== Segment start ==

-- ==== Sys2Proof/Proofs/Requests.lean ====
section
/-! PROOFS. Each request against its checks: what it does where none of them refuses it. -/

namespace Sys2Proof.Machine

variable {s : State} {tag : Byte} {n : Nat}

/-! ### Links and clock -/

theorem noticeEnableOn_served (l : Link) : Served false (.noticeEnableOn l tag) s fun _ _ => True :=
  .front rfl rfl rfl fun _ => .check (.done trivial)

theorem noticeEnableOff_served (l : Link) : Served false (.noticeEnableOff l tag) s fun _ _ => True :=
  .front rfl rfl rfl fun _ => .check (.done trivial)

theorem timeSet_served (epoch : Nat) : Served false (.timeSet tag epoch) s fun _ _ => True :=
  .serve rfl rfl rfl rfl fun _ => .check (.done trivial)

/-! ### Axes -/

theorem axisEnableOn_served : Served true (.axisEnableOn tag n) s fun u r =>
    ∃ a, Ant.ofNat? n = some a ∧ r = okWith .empty (u.enableBus a) :=
  .request rfl rfl rfl rfl fun _ => .withAnt fun a ha =>
    .check (.check (.check (.check (.done ⟨a, ha, rfl⟩))))

theorem axisEnableHold_served : Served true (.axisEnableHold tag n) s fun u r =>
    ∃ a, Ant.ofNat? n = some a ∧ r = okWith .empty (forEach a.axes (fun s i => s.addClaim i .operations) u) :=
  .request rfl rfl rfl rfl fun _ => .withAnt fun a ha =>
    .check (.check (.check (.check (.done ⟨a, ha, rfl⟩))))

theorem axisEnableOff_served : Served true (.axisEnableOff tag n) s fun u r =>
    ∃ a, Ant.ofNat? n = some a ∧ r = okWith .empty (u.disable a) :=
  .request rfl rfl rfl rfl fun _ => .withAnt fun a ha =>
    .check (.check (.check (.check (.done ⟨a, ha, rfl⟩))))

theorem driveReset_served : Served true (.driveReset tag n) s fun u r =>
    ∃ a, Ant.ofNat? n = some a ∧ r = ⟨if ((u.resetDrives a).faultList a).isEmpty then .ok else .badState,
      .faults ((u.resetDrives a).faultList a), u.resetDrives a⟩ :=
  .request rfl rfl rfl rfl fun _ => .withAnt fun a ha => .done ⟨a, ha, rfl⟩

theorem encoderSelect_served (x : Option AxisName) (e : Option Enc) : Served false (.encoderSelect tag n x e) s
    fun u r => ∃ a ax c, Ant.ofNat? n = some a ∧ x = some ax ∧ e = some c
      ∧ r = okWith .empty (u.modAxis ⟨a, ax⟩ fun v => { v with active := c }) :=
  .serve rfl rfl rfl rfl fun _ => .withAnt fun a ha => .withCode fun ax hx => .withCode fun c hc =>
    .check (.check (.done ⟨a, ax, c, ha, hx, hc, rfl⟩))

theorem encoderDisable_served (x : Option AxisName) (e : Option Enc) : Served false (.encoderDisable tag n x e) s
    fun u r => ∃ a ax c, Ant.ofNat? n = some a ∧ x = some ax ∧ e = some c
      ∧ r = okWith .empty ((u.modAxis ⟨a, ax⟩ fun v => v.setEnabled c false).runFieldTimers a) :=
  .serve rfl rfl rfl rfl fun _ => .withAnt fun a ha => .withCode fun ax hx => .withCode fun c hc =>
    .check (.done ⟨a, ax, c, ha, hx, hc, rfl⟩)

theorem encoderRestore_served (x : Option AxisName) (e : Option Enc) : Served false (.encoderRestore tag n x e) s
    fun u r => ∃ a ax c, Ant.ofNat? n = some a ∧ x = some ax ∧ e = some c
      ∧ r = okWith .empty ((u.modAxis ⟨a, ax⟩ fun v => v.setEnabled c true).runFieldTimers a) :=
  .serve rfl rfl rfl rfl fun _ => .withAnt fun a ha => .withCode fun ax hx => .withCode fun c hc =>
    .done ⟨a, ax, c, ha, hx, hc, rfl⟩

theorem configWriteAxis_served (x : Option AxisName) (f : AxisFigures) : Served false (.configWriteAxis tag n x f) s
    fun u r => ∃ a ax, Ant.ofNat? n = some a ∧ x = some ax
      ∧ r = okOrClamped (decide ((AxisFigures.clamp f ax).figures ≠ f)) (.axisRecord (AxisFigures.clamp f ax))
        (u.writeAxis ⟨a, ax⟩ (AxisFigures.clamp f ax)) :=
  .serve rfl rfl rfl rfl fun _ => .withAnt fun a ha => .withCode fun ax hx =>
    .check (.check (.check (.done ⟨a, ax, ha, hx, rfl⟩)))

/-! ### Feed and zones -/

theorem antChecks_of {a : Ant} (h : Ant.ofNat? n = some a) (rows : Ant → List (Bool × Status)) :
    antChecks n rows = rows a := by rw [antChecks, h]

== Segment end ==

**WORK ITEM**
In the records above, how many lines contain the word "some"? Say only the number.

**RESPONSE TO THIS EXERCISE**
9